Repeat verbatim every line of the material, beginning at the line that holds "fl, .fail c e)" and ending at its last line.
::: Data extracts :::
-- ==== Sys2Proof/Syntax.lean ====
section
/-!
DEFINITION. The syntax of the machine's steps: one constructor of `Instr` per row of spec/opcode_table.json. The first
part are the instructions of Table 3.3 with their operands (03 R58-R68); the second part are the events, the steps
that agents other than an issuing context take (95_what_each_step_holds.md), each with the names of the units it
concerns.
-/
namespace Sys2Proof

/-- x0-x63. -/
abbrev XReg := Fin 64
/-- f0-f31. -/
abbrev FReg := Fin 32
/-- v0-v31. -/
abbrev VReg := Fin 32
/-- a0-a63 (R255). -/
abbrev AReg := Fin 64
/-- bs0-bs7 (R176). -/
abbrev BSlot := Fin 8
/-- sem0-sem7 (R263). -/
abbrev SemReg := Fin 8
/-- cv0-cv3 (R188). -/
abbrev CvReg := Fin 4
/-- v24-v31, numbered from 0 (R144). -/
abbrev StreamIx := Fin 8
/-- The lookahead count (R58, R70). -/
abbrev LaCount := Fin 16

/-- Logical coordinates of a cluster (R8). -/
structure ClusterId where
  die : Nat
  x : Nat
  y : Nat
  deriving DecidableEq, Repr

/-- A core of a cluster: 0-7 compute, 8 stager, 9 issuer (R8). -/
structure CoreId where
  cl : ClusterId
  core : Nat
  deriving DecidableEq, Repr

/-- A context of a core: 0 control, 1-10 helpers (R8). -/
structure CtxId where
  core : CoreId
  idx : Nat
  deriving DecidableEq, Repr

/-- A job by its cluster's queue and slot (R238). -/
structure JobRef where
  cl : ClusterId
  slot : Nat
  deriving DecidableEq, Repr

/-- Scopes, narrowest first (R9, Table 3.1). -/
inductive Scope where
  | ctx | core | clu | die | pkg | sys
  deriving DecidableEq, Repr

/-- Order codes of loads, stores and atomics (Table 3.1, codes 0-3 and 7). -/
inductive MemOrd where
  | plain | acq | rel | ar | far
  deriving DecidableEq, Repr

/-- The RND field (Table 2.7): `ctx` is code 0, the context's mode. -/
inductive Rnd where
  | ctx | rne | rtz | rup | rdn | rmm
  deriving DecidableEq, Repr

/-- The format codes of Table 2.1. -/
inductive Fmt where
  | int8 | uint8 | int16 | int32 | int64
  | fp16 | bf16 | fp32 | fp64
  | fp8e4m3 | fp8e5m2 | fp6e2m3 | fp6e3m2 | fp4e2m1
  | mxfp8e4m3 | mxfp8e5m2 | mxfp6e2m3 | mxfp6e3m2 | mxfp4 | mxint8
  | dxb4 | dxb8 | exa
  deriving DecidableEq, Repr

/-- The floating-point formats of the scalar FP instructions (R122). -/
inductive FFmt where
  | fp16 | bf16 | fp32 | fp64
  deriving DecidableEq, Repr

/-- The formats FCVT converts between (R125); the z forms are the unsigned readings. -/
inductive CvtTy where
  | i8 | z8 | i16 | z16 | i32 | z32 | i64 | z64 | f16 | bf16 | f32 | f64
  deriving DecidableEq, Repr

/-- Vector element types (Table 5.1). -/
inductive VTy where
  | i8 | z8 | i16 | z16 | i32 | z32 | f16 | bf16 | f32 | f64
  deriving DecidableEq, Repr

/-- A side of VCVT: an element type, or one of the five small formats held in a lane (R132). -/
inductive LaneFmt where
  | ty (t : VTy)
  | fp8e4m3 | fp8e5m2 | fp6e2m3 | fp6e3m2 | fp4e2m1
  deriving DecidableEq, Repr

/-- The block formats of VQNT and VDQ (R133). -/
inductive BlkFmt where
  | mxfp8e4m3 | mxfp8e5m2 | mxfp6e2m3 | mxfp6e3m2 | mxfp4 | mxint8 | dxb4 | dxb8
  deriving DecidableEq, Repr
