/-- Read source element i. -/
def State.readElem (s : State) (r : JobRef) (j : JobSt) (p : CopyPlan) (i : Nat) : JRes (State × CopyElem) :=
  if p.op = 3 then .ok (s, ⟨p.fill % 2 ^ p.ws, 0, 0⟩)
  else
    (s.srcAt r j p i).bind fun at' =>
      (at'.1.getBits r j 0 at'.2 p.ws).bind fun v =>
        match blkOfCode p.fs with
        | none => .ok (v.1, ⟨v.2, 0, 0⟩)
        | some b =>
          if !p.both then (s.inData j.part at'.2 p.ws 0).bind fun _ => .ok (v.1, ⟨v.2, 0, 0⟩)
          else
            (v.1.scalePieces r j false 0 b at'.2).bind fun q =>
              let (s, bs) := v.1.jobRead r j (word q.1) q.2
              .ok (s, ⟨v.2, q.1, leNat bs⟩)

/-- The number format of a code; raw codes are integers. -/
def numOfCode (fmt : Nat) : Option NumTy := (Fmt.ofCode? fmt).bind fmtNum

/-- The value of an element, and the flag that its scale raises (R40). -/
def elemValue (fmt : Nat) (e : CopyElem) : FVal × Flags :=
  match blkOfCode fmt with
  | some b => (blkDecode b e.scale e.code, blkScaleFlag b e.scale)
  | none =>
    match numOfCode fmt with
    | some (.flt f) => (f.decode e.code, 0)
    | some (.int sg w) => (FVal.ofInt (readInt sg w e.code), 0)
    | none => (.fin false 0 0, 0)

/-- A value in a number format (R50). -/
def encodeValue (rm : RMode) (t : NumTy) (v : FVal) : Nat × Flags :=
  match t with
  | .flt f => f.encode rm v
  | .int sg w => let r := toIntRange rm (intLo sg w) (intHi sg w) v; (wrapBits w r.1, r.2)

/-- An element in the destination's format, which is no block format (R50). -/
def convertElem (rm : RMode) (p : CopyPlan) (e : CopyElem) : Nat × Flags :=
  if !p.conv then (e.code, 0)
  else
    match numOfCode p.fs, numOfCode p.fd with
    | some a, some b => convert rm a b e.code
    | none, some b =>
      let v := elemValue p.fs e
      let c := encodeValue rm b v.1
      (c.1, c.2 ||| v.2)
    | _, none => (e.code, 0)

/-- Read elements, in order. -/
def State.readElems (s : State) (r : JobRef) (j : JobSt) (p : CopyPlan) : List Nat → JRes (State × List CopyElem)
  | [] => .ok (s, [])
  | i :: is =>
    (s.readElem r j p i).bind fun v =>
      (v.1.readElems r j p is).bind fun w => .ok (w.1, v.2 :: w.2)

/-- The elements of a block lie within the data of their pages. -/
def State.blockInData (s : State) (j : JobSt) (p : CopyPlan) : List Nat → JRes Unit
  | [] => .ok ()
  | i :: is => (s.inData j.part (stridedAt p.db p.wd p.n p.t i) p.wd p.rc).bind fun _ => s.blockInData j p is

/-- The scale of a block of the destination, where the job writes one. -/
def State.blockScale (s : State) (r : JobRef) (j : JobSt) (p : CopyPlan) (b : BlkFmt) (i : Nat) (scale : Option Nat) :
    JRes (Option (Nat × List JPiece × Nat)) :=
  match scale with
  | none => .ok none
  | some sc => (s.scalePieces r j true p.rc b (stridedAt p.db p.wd p.n p.t i)).bind fun q => .ok (some (q.1, q.2, sc))

/-- Write the elements of a block at their destinations. -/
def State.writeElems (s : State) (r : JobRef) (j : JobSt) (p : CopyPlan) : List (Nat × Nat) → JRes State
  | [] => .ok s
  | (i, v) :: rest =>
    (s.putBits r j p.rc (stridedAt p.db p.wd p.n p.t i) p.wd v).bind fun s => s.writeElems r j p rest

/-- One element. -/
def State.copyElem (s : State) (r : JobRef) (j : JobSt) (p : CopyPlan) (i : Nat) : JRes (State × Flags) :=
  (s.readElem r j p i).bind fun e =>
    let c := convertElem j.card.rm p e.2
    (e.1.dstAt r j p i).bind fun d =>
      (d.1.putBits r j p.rc d.2 p.wd c.1).bind fun s => .ok (s, c.2)

/-- The codes, the scale and the flags of a block of the destination; no scale where raw codes move. Elements that come
from one block of the same format move with its scale. -/
def blockCodes (rm : RMode) (p : CopyPlan) (b : BlkFmt) (es : List CopyElem) : List Nat × Option Nat × Flags :=
  let first := es.headD ⟨0, 0, 0⟩
  if !p.both then (es.map CopyElem.code, none, 0)
  else if p.fs = p.fd && es.all fun e => e.scaleAt = first.scaleAt then (es.map CopyElem.code, some first.scale, 0)
  else
    let vs := es.map (elemValue p.fs)
    let q := blkQuant b rm (vs.map Prod.fst)
    (q.1, some q.2.1, vs.foldl (fun f v => f ||| v.2) q.2.2)

/-- One block of the destination: the elements that lie in it, and its scale, checked before anything is written. -/
def State.copyBlock (s : State) (r : JobRef) (j : JobSt) (p : CopyPlan) (b : BlkFmt) (is : List Nat) :
    JRes (State × Flags) :=
  if is.isEmpty then .ok (s, 0)
  else (s.readElems r j p is).bind fun es =>
    let c := blockCodes j.card.rm p b es.2
    (es.1.blockInData j p is).bind fun _ =>
      (es.1.blockScale r j p b (is.headD 0) c.2.1).bind fun q =>
        (es.1.writeElems r j p (is.zip c.1)).bind fun s =>
          .ok (match q with
            | none => s
            | some (a, ps, sc) => s.jobWrite r j (word a) ps (leBytes b.scaleBytes sc), c.2.2)

-- Units and chunks (R246)

/-- The blocks of a page that is written whole (R208). -/
def WholePage.blocks (w : WholePage) (b : BlkFmt) : Nat :=
  let rows := (w.page.elems b + w.page.rowLen - 1) / w.page.rowLen
  if w.page.column then (rows + 31) / 32 * w.page.rowLen else w.page.elems b / 32

/-- The elements of block u of a page that is written whole, as the job counts them. -/
def WholePage.block (w : WholePage) (p : CopyPlan) (b : BlkFmt) (u : Nat) : List Nat :=
  let l := w.page.rowLen
  let ks := (List.range 32).map fun q => if w.page.column then (32 * (u / l) + q) * l + u % l else 32 * u + q
  (ks.filter (· < w.page.elems b)).map fun k => elemInOrder p.dims (w.first + k)

/-- The elements of block u of the pages that are written whole. -/
def wholeBlock (p : CopyPlan) (b : BlkFmt) : List WholePage → Nat → List Nat
  | [], _ => []
  | w :: ws, u => if u < w.blocks b then w.block p b u else wholeBlock p b ws (u - w.blocks b)

/-- The elements of unit u: element u, or the elements of block u of the destination. -/
def unitElems (p : CopyPlan) (ws : List WholePage) (u : Nat) : List Nat :=
  match blkOfCode p.fd with
  | none => [u]
  | some b => if ws.isEmpty then (List.range 32).map (32 * u + ·) else wholeBlock p b ws u

/-- The number of units. -/
def unitCount (p : CopyPlan) (ws : List WholePage) : Nat :=
  match blkOfCode p.fd with
  | none => p.total
  | some b => if ws.isEmpty then p.total / 32 else (ws.map fun w => w.blocks b).foldl (· + ·) 0

/-- The most units of a chunk of 512 bytes. -/
def chunkUnits (p : CopyPlan) : Nat :=
  match blkOfCode p.fd with
  | some b => 512 / b.dataBytes
  | none => if p.wd = 6 then 680 else 4096 / p.wd

/-- One unit. -/
def State.copyUnit (s : State) (r : JobRef) (j : JobSt) (p : CopyPlan) (ws : List WholePage) (u : Nat) :
    JRes (State × Flags) :=
  match blkOfCode p.fd with
  | none => s.copyElem r j p u
  | some b => s.copyBlock r j p b (unitElems p ws u)

/-- Units from u on: a unit that fails ends the chunk after those before it. -/
def State.copyUnits (s : State) (r : JobRef) (j : JobSt) (p : CopyPlan) (ws : List WholePage) :
    Nat → Nat → Flags → State × Flags × ChunkEnd
  | 0, _, fl => (s, fl, .done)
  | k + 1, u, fl =>
    match s.copyUnit r j p ws u with
    | .ok v => v.1.copyUnits r j p ws k (u + 1) (fl ||| v.2)
    | .fail c e => (s, fl, .fail c e)
    | .hold => (s, fl, .hold)

/-- The bits of n units from unit u on, rounded up to whole bytes. -/
def chunkBits (p : CopyPlan) (ws : List WholePage) (u n : Nat) : Nat :=
  ((List.range n).map fun k => (unitElems p ws (u + k)).length).foldl (· + ·) 0 * p.wd + 7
:::
Problem solution:
    | .fail c e => (s, fl, .fail c e)
    | .hold => (s, fl, .hold)

/-- The bits of n units from unit u on, rounded up to whole bytes. -/
def chunkBits (p : CopyPlan) (ws : List WholePage) (u n : Nat) : Nat :=
  ((List.range n).map fun k => (unitElems p ws (u + k)).length).foldl (· + ·) 0 * p.wd + 7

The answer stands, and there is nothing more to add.